The table summarizes the key metrics. I mostly focus on PE and PTBV. And for each company, one or the other shows the company is cheap. The last row gives the average daily volume divided by the total shares. The fraction is showed in basis points units. So PFHO daily volume, which is 6.89 basis points, is actually 0.0689% of total volume. I have found most companies with healthy volumes should trade at about 20 to 30 basis points (0.2% to 0.3%). The table shows that all the six companies trade at extremely low volumes. None are at 20 or 30 basis points. This may explain why the stocks trade so cheap, they have extremely small interest.

European Reliance Insurance (ATH:EUPIC) continued its growth streak by increasing pre-tax profits by 6.6%. Even better is equity growth at 13.3%. The stock is still super cheap. I presume the reason is the ongoing crisis situation in Greece. Warren Buffett used to say he could find stocks that trade at 2 or 3 or 4 times earnings. They exist now and you just have to look. Well, I found one here trading at less than 4x earnings! On top of that it is trading at half of book. Now if only the market can cooperate.

Pacific Health Care Organization (PFHO) had a rough third and fourth quarter.
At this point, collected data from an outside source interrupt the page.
-- ==== Sys2Proof/Certificates/Slice0/Obligations.lean ====
section
/-! DEFINITION. The statements for the provers. -/

open Sys2Proof Sys2Proof.Machine

/-! ### The block as a whole -/

/-- A step with a command waiting runs the command at the front of the queue on the state with the rest of the queue. -/
def Obligations.StepRunsFrontCommand : Prop :=
  ∀ (c : Instr) (rest : List Instr) (s : State), s.pending = c :: rest → step s = exec c { s with pending := rest }

/-- R315, with nothing waiting and the module supplied: a step is one tick of the time clock, which adds INCR to
TIME:FRAC as one 96-bit sum and changes no register, no memory and no thread. That an idle step is one tick is the
model's choice (log entry 1). With nothing waiting and no supply, a step changes nothing (log entry 1). -/
def Obligations.IdleStepTicks : Prop :=
  (∀ s : State, Sound s → s.pending = [] → s.power.off = false →
    ∃ t, step s = .next t
      ∧ t.time * 2 ^ 32 + t.frac = (s.time * 2 ^ 32 + s.frac + s.timeu.incr) % 2 ^ 96
      ∧ t = { s with time := t.time, frac := t.frac, ticks := s.ticks + 1 })
  ∧ (∀ s : State, s.pending = [] → s.power.off = true → step s = .next s)

/-- Every step keeps a state sound: the memories and the module's sparse arrays keep their canonical form, INCR stays within
1.998..2.002 ns, TIME stays a u64 and FRAC a u32. -/
def Obligations.StepKeepsSound : Prop :=
  ∀ s t : State, Sound s → step s = .next t → Sound t

/-- The state after reset is sound, RESET_CAUSE says power-on, no command waits, and every byte of memory reads as zero (log
entry 3). -/
def Obligations.ResetIsSound : Prop :=
  Sound State.reset ∧ fget State.reset Reg.GLB_RESET_CAUSE_CAUSE = 1 ∧ State.reset.pending = []
    ∧ ∀ a : Nat, memByte State.reset a = 0

/-- A step takes exactly the command at the front of the queue: no command adds, drops or reorders waiting commands. -/
def Obligations.StepTakesOneCommand : Prop :=
  ∀ s t : State, step s = .next t → t.pending = s.pending.tail

/-- Every command answers a next state: no command of the table stops the block. -/
def Obligations.EveryCommandAnswers : Prop :=
  ∀ (c : Instr) (s : State), ∃ t, exec c s = .next t

/-- R317: module time never steps. Apart from the commands of `setsTime`, no command changes TIME or FRAC. -/
def Obligations.CommandsLeaveTime : Prop :=
  ∀ (c : Instr) (s t : State), setsTime c = false → exec c s = .next t → t.time = s.time ∧ t.frac = s.frac

/-- R317: a write of TIME_SET by any agent other than Harebell, or while QMGR_STATUS.ACCEPTING is 1, changes nothing and raises
0x5008. -/
def Obligations.TimeSetRefused : Prop :=
  ∀ (a : Agent) (v : DWord) (s : State), alive s = true → a ≠ .harebell ∨ fbit s Reg.QMGR_STATUS_ACCEPTING = true →
    exec (.timeSet a v) s = .next (raise s 0x5008 timeIsland (regData Reg.TIME_SET))

/-- The commands of `plainCommand` leave every byte of memory as it was. -/
def Obligations.PlainCommandsLeaveMemory : Prop :=
  ∀ (c : Instr) (s t : State), plainCommand c = true → exec c s = .next t → memorySame s t

/-- What is written to memory reads back, and every byte outside it reads as before. -/
def Obligations.MemoryReadsBack : Prop :=
  ∀ (s : State) (a : Nat) (bs : List Byte), Sound s →
    memRead (memWrite s a bs) a bs.length = bs
    ∧ ∀ b : Nat, b < a ∨ a + bs.length ≤ b → memByte (memWrite s a bs) b = memByte s b

/-- A field of a register reads back the value written to it, modulo its width, and a write of one register leaves every word of
every other register. -/
def Obligations.RegisterReadsBack : Prop :=
  ∀ (s : State) (f : Field) (v : Nat), Sound s → f.lo + f.len ≤ 64 → 0 < f.len →
    fget (fset s f v) f = v % 2 ^ f.len
    ∧ ∀ off : Nat, off ≠ f.off → off ≠ f.off + 4 → regWord (fset s f v) off = regWord s off

/-- R44: x0 of a thread reads as zero, and a write of it changes nothing. Other scalar registers read back what is written. -/
def Obligations.RegisterZero : Prop :=
  ∀ (th : Thread) (r : Nat) (v : DWord), xreg th 0 = 0 ∧ setXreg th 0 v = th
    ∧ (r ≠ 0 → storeWf (fun _ => (0 : DWord)) th.regs = true → xreg (setXreg th r v) r = v)

/-- R316: at the release of power-on reset TIME and FRAC start at 0 and INCR is 2.0 ns, whatever they were. -/
def Obligations.ResetValues : Prop :=
  (State.reset.time = 0 ∧ State.reset.frac = 0 ∧ State.reset.timeu.incr = 2 * 2 ^ 32)
  ∧ ∀ (m : Nat) (s : State), (resetState .powerOn m s).time = 0 ∧ (resetState .powerOn m s).frac = 0
      ∧ (resetState .powerOn m s).timeu.incr = 2 * 2 ^ 32

/-! ### Package, power and temperature -/

/-- BOOT_DONE ends a bring-up that waits; TRIAL_BOOT_TIMEOUT abandons a trial bank 10 s after reset and restarts with cause 4;
IDENTITY_TREE_REBUILD makes signing possible; WAKE_N and the wake timer leave DROWSE or DORMANT. Rows whose completion is stated
here: BOOT_DONE (R523), TRIAL_BOOT_TIMEOUT (R524), IDENTITY_TREE_REBUILD (R533), WAKE_N_LOW (R544), WAKE_AFTER_MS_EXPIRY (R546).
-/
def Obligations.BootEventsComplete : Prop :=
  (∀ s : State, alive s = true → s.harebell.waiting = true → exec .bootDone s = .next (bootDone s))
  ∧ (∀ (k : Nat) (s : State), alive s = true → s.harebell.trial = true → s.harebell.booted = false →
      s.harebell.resetAt + 5000000000 ≤ s.ticks →
      exec (.trialBootTimeout k) s = .next (bringUp 4 k (decide (s.harebell.trialBank = 0))
        (useBank (restart 4 (abandonTrial 2 s)).harebell.bootBank false (restart 4 (abandonTrial 2 s)))))
  ∧ (∀ s : State, alive s = true → s.harebell.booted = true → s.harebell.treeAt.isSome = true →
      exec .identityTreeRebuild s = .next (modHarebell s (fun h => { h with treeAt := none, signed := true })))
  ∧ (∀ (k : Nat) (s : State), s.power.off = false →
      exec (.wakeNLow k) s = .next (if s.power.dormant then exitDormant 1 k s else drowseExit 1 s))
  ∧ (∀ (k t : Nat) (s : State), s.power.off = false → s.power.wakeTick = some t → t ≤ s.ticks →
      exec (.wakeAfterMsExpiry k) s = .next (if s.power.dormant then exitDormant 2 k s else drowseExit 2 s))

/-- Presence, supply and phases: a removed module of a job of one keeps its registers but SEATED and opens its termination; the
termination ends 10 ms after insertion; VIN_LOW raises 0x9008 with the voltage; BUS_SHUTOFF takes the supply away; the fault of
a phase other than that of Cowslip and Harebell latches PHASE_FAULT, counts it, raises 0x9009 and stops what the phase supplies;
that of phase 5 takes the links down. Temperature and coolant: a scan and a coolant sample are applied; a hardware trip latches
TRIP, takes the safe state with cause 0x0B and raises 0x9006; the thermal shutdown raises 0x9007, empties the record queue into
the log and takes the supply away. Rows whose completion is stated here: PRES_N_CHANGE (R556), PRES_TERM_REMOVAL (R556), VIN_LOW
(R469), BUS_SHUTOFF (R469), PHASE_FAULT (R468), THERMAL_SCAN (R483), THERMAL_TRIP (R484), THERMAL_SHUTDOWN (R485),
COOLANT_SAMPLE (R486). -/
def Obligations.SupplyEventsComplete : Prop :=
  (∀ s : State, alive s = true → s.power.absent = false → otherMembers s = [] → Sound s →
      ∃ t, exec (.presNChange false) s = .next t ∧ t.power.absent = true ∧ t.power.presTerm = true
        ∧ fbit t Reg.LINK_STATUS_SEATED = false ∧ t.links.noAuto = true ∧ t.mem = s.mem ∧ t.tansy = s.tansy)
  ∧ (∀ (s : State) (t : Nat), s.power.presentAt = some t → s.power.presTerm = true → s.power.absent = false → t + 10000000 ≤ s.time →
      exec .presTermRemoval s = .next (modPower s (fun p => { p with presTerm := false, presentAt := none })))
  ∧ (∀ (mv : Nat) (s : State), alive s = true → mv < 36000 → exec (.vinLow mv) s = .next (raise s 0x9008 powerIsland (u16 mv)))
  ∧ (∀ s : State, s.power.off = false → ∃ t, exec .busShutoff s = .next t ∧ t.power.off = true ∧ t.mem = [] ∧ t.threads = []
        ∧ t.flash = s.flash ∧ t.time = s.time)
  ∧ (∀ (k : Nat) (c : PhaseCause) (s : State), alive s = true → k < 7 → phaseUp s k = true →
      ∃ u, u = raise (finc (fsetb s (Reg.PWR_PHASE_FAULT k) true) (Reg.PWR_CNT_COUNT 5)) 0x9009 powerIsland (u16 k ++ u8 (PhaseCause.code c))
        ∧ exec (.phaseFault k c) s = .next (rescheduleAll (if k = 5 then linksDown u else u)))
  ∧ (∀ (l : List Nat) (s : State), alive s = true → exec (.thermalScan l) s = .next (thermalScan l s))
  ∧ (∀ (k : Nat) (s : State), alive s = true → fbit s Reg.PWR_STATUS_TRIP = false → k < 8 →
      exec (.thermalTrip k) s = .next (raise (safeBoth 0xB (setEff (fsetb s Reg.PWR_STATUS_TRIP true))) 0x9006 powerIsland (u16 k)))
  ∧ (∀ (k : Nat) (s : State), alive s = true → k < 8 →
      ∃ t, exec (.thermalShutdown k) s = .next t ∧ t = shutOff (drainLog (raise s 0x9007 powerIsland [])) ∧ t.power.off = true)
  ∧ (∀ (a b : Nat) (s : State), alive s = true → exec (.coolantSample a b) s = .next (coolantSample a b s))

/-! ### Triggers, frames and slices -/

/-- R327: a firing counts in FIRED, advances the trigger (a periodic one by PERIOD_NS, a one-shot one disarms), applies a commit
that waits for it, and fires everything that names the trigger, at the value of NEXT as its nominal instant. R330: a trigger
waits for those of a lower number that are due too. -/
def Obligations.TriggerFires : Prop :=
  (∀ (i k : Nat) (s : State), alive s = true → i < 64 → trigArmed s i = true → reached s (trigNext s i) = true → lowerDue s i = false →
      exec (.triggerFire i k) s = .next (fireTrigger i (trigNext s i) (commitFire i k (advanceTrigger i
        (fset s (Reg.TIME_TRIG_STATE_FIRED i) ((fget s (Reg.TIME_TRIG_STATE_FIRED i) + 1) % 2 ^ 24))))))
  ∧ (∀ (i : Nat) (s : State), trigPeriod (trigRecord s i) = 0 → advanceTrigger i s = disarmTrigger i s)
  ∧ (∀ (i : Nat) (s : State), trigPeriod (trigRecord s i) ≠ 0 →
      advanceTrigger i s = setTrigNext s i (trigNext s i + trigPeriod (trigRecord s i)))

/-- R319: a time value is reached when the signed difference of its low 32 bits and TIME's is not positive. -/
def Obligations.ReachedRule : Prop :=
  ∀ (s : State) (x : Nat), reached s x = decide (s32diff x s.time ≤ 0)

/-- R246: a release that arrives while the previous frame is open is skipped, counted and recorded with 0x2053; the open frame
continues, and the tiles that the pre-clear kept are granted again. -/
def Obligations.ReleaseSkipped : Prop :=
  ∀ (c r : Nat) (p : Plan) (s : State), Sound s → alive s = true → c < 64 → (ctx s c).releaseAt = some r → r ≤ s.time →
    (ctx s c).plan = some p → ctxActive s c = true → noFrameFor s p = false → (ctx s c).frame.isSome = true →
    ∃ t, exec (.frameRelease c) s = .next (rescheduleAll t)
      ∧ t = raiseCtx (finc (setCtx s c { ctx s c with releaseAt := none, preclear := none }) (Reg.QMGR_CTX_CNT_COUNT c 4)) 0x2053 69 c []
      ∧ (ctx t c).frame = (ctx s c).frame ∧ t.mem = s.mem ∧ t.threads = s.threads

/-- Frames and slices: a frame opens at its release, which ends its pre-clear; the pre-clear clears the tiles of an exclusive
context; a lift ends it 1 µs after the release without a frame; a slice ends after its length; a non-preemptible section is
forced out after NP_LIMIT. Golden passes, teardown and key-state initialization: an idle golden frame starts, an overdue one
raises 0x2059 once, a teardown completes once the context's queues are empty, and the end of an initialization clears its mark.
Rows whose completion is stated here: FRAME_RELEASE (R246), PRECLEAR (R242), PRECLEAR_LIFT (R242), SLICE_END (R241), NP_FORCED
(R241), GOLDEN_FRAME_START (R251), GOLDEN_OVERDUE (R251), TEARDOWN_COMPLETE (R252), KV_REGION_INIT_DONE (R175). -/
def Obligations.ContextEventsComplete : Prop :=
  (∀ (c r : Nat) (s : State), alive s = true → c < 64 → (ctx s c).releaseAt = some r → r ≤ s.time →
      exec (.frameRelease c) s = .next (frameRelease c s))
  ∧ (∀ (c r : Nat) (p : Plan) (s : State), alive s = true → c < 64 → (ctx s c).plan = some p → nextRelease s c p = some r →
      ctxActive s c = true → p.excl = true → (ctx s c).preclear = none → inDrowse s = false → r ≤ s.time + preclearNs s →
      ∃ u, exec (.preclear c) s = .next (rescheduleAll (setCtx u c { ctx u c with preclear := some r }))
        ∧ u = forEach ((bestEffortOn s p.tileMask).map (fun d => (d, runMask s d p.tileMask))) (fun e s => deferClear s e.1 e.2) s)
  ∧ (∀ (c r : Nat) (s : State), alive s = true → c < 64 → (ctx s c).preclear = some r →
      (ctx s c).releaseAt = none → r + 1000 ≤ s.time →
      exec (.preclearLift c) s = .next (rescheduleAll (setCtx s c { ctx s c with preclear := none })))
  ∧ (∀ (l : Nat) (s : State), alive s = true → l < 8 → (lane s l).holder.isSome = true → (lane s l).start + (lane s l).length ≤ s.time →
      exec (.sliceEnd l) s = .next (rescheduleAll (dropHolder s l)))
  ∧ (∀ (c : Nat) (d : Deferral) (s : State), alive s = true → c < 64 → (ctx s c).deferral = some d →
      d.since + fget s Reg.QMGR_SCHED_CFG_NP_LIMIT * 1000 ≤ s.time →
      exec (.npForced c) s
        = .next (rescheduleAll (raiseCtx (finc (endDeferral s c) (Reg.QMGR_CTX_CNT_COUNT c 6)) 0x2055 69 c [])))
  ∧ (∀ (c e : Nat) (p : Plan) (en : Entry) (s : State), alive s = true → goldenHost s = some (c, p) → netEntry s = some (e, en) →
      ctxActive s c = true → s.golden = none → inDrowse s = false → inHold s = false →
      (setBitsOf p.tileMask 48).all (fun t => decide (p.threads ≤ (idleThreads s t c).length)) = true →
      goldenWindow s c p = true → ((bestEffortOn s p.tileMask).any (fun d => ctxPending s d
        && (setBitsOf p.tileMask 48).any (fun t => runBit s t d)) = false ∨ s.goldenAt + goldenMaxNs s ≤ s.time) →
      exec .goldenFrameStart s = .next (startGolden c p e en s))
  ∧ (∀ (c : Nat) (p : Plan) (s : State), alive s = true → goldenHost s = some (c, p) → s.golden = none → s.goldenLate = false →
      inDrowse s = false → s.goldenAt + 2 * goldenMaxNs s ≤ s.time →
      exec .goldenOverdue s = .next (raiseCtx { s with goldenLate := true } 0x2059 69 c []))
  ∧ (∀ (c : Nat) (s : State), c < 64 → ctxState s c = 2 → (ownedQueues s c).all (fun q => decide (outstanding s q = 0)) = true →
      exec (.teardownComplete c) s
        = .next (if (ctx s c).resetStarted then recreateCtx c s else fset s (Reg.QMGR_CTX_STATE_STATE c) 3))
  ∧ (∀ (c : Nat) (s : State), c < 64 → (ctx s c).kvInit = true →
      exec (.kvRegionInitDone c) s = .next (fsetb (setCtx s c { ctx s c with kvInit := false }) Reg.KVM_STATUS_INIT_BUSY
        (s.ctxs.any (fun e => decide (e.1 ≠ c) && e.2.kvInit))))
The stock went from the high twenties to as low as $6.50 after announcing that they will lose their biggest customer Amtrust in Q4. But after their official annual report, the stock managed to recover to $10.15. Q4 results show that subtracting Amtrust's waning revenues in the quarter, the company still did $1.2M in business. So at that conservative trend, the company can do $4.8M for 2016. At their current profit margin of 20%, that is still more than $1 a share. The company said in the report that they employed 36 people in mid-March. That is still more employees than they've ever had except for their record year in 2014. And the company is continuing its IT expansion. I am cautiously bullish on PFHO.

Senvest Capital (SEC:TSX) reported FY15 EPS CAD$(35.39), which is pretty much expected. However, the book value per share increased because of a 19% rise in the Canadian dollar relative to the USD throughout the year. That would give per share book value of CAD$271 at year end. And also with estimated hedge fund losses from the company's 13F and its website, we can expect expect book value after Q1 to be about $237. Today it trades at $127. So the stock trades at 53% of book. That is too low even by Senvest standards. And one big reason for the huge discount is the market's view that the company charges excessive fees. This year has been kind of flat, and so there is little if any incentive bonus. The salary drawn should be all the employee expense on the books which is $12.5M. Other operating expenses, which may include costs for expanding their New York office is $16.8M. I am not thrilled about the expense. But for a company that manages about $1.4B in net money for common shareholders, minority interests and hedge fund holders. One can argue the cost is reasonable.

Kansas City Life Insurance (KCLI) reported for the first time after delisting from NASDAQ. The company revealed it bought back 1.1M shares for an average price of $51.13. The shares included normal buybacks and the odd-lot tender offer of 906,500 shares at $52.50. There are now 9.6M outstanding shares. The company earned $29.2M for the year, which is flat compared to the previous two years. However comprehensive income was $(9.0)M due to unrealized losses in fair value of securities. The comprehensive loss along with the 1.1M reduction in shares, minus the dividend, meant that the book value per share was flat from 2014 to 2015 at $68.55. I anticipate that unrealized gains will be much higher in 2016 because interest rates will be lower than expectations at late 2015. Lower interest rates mean a higher valuation on the company's stock portfolio, with the drawback that the company may receive less revenue as people avoid the company's products due to their low yield.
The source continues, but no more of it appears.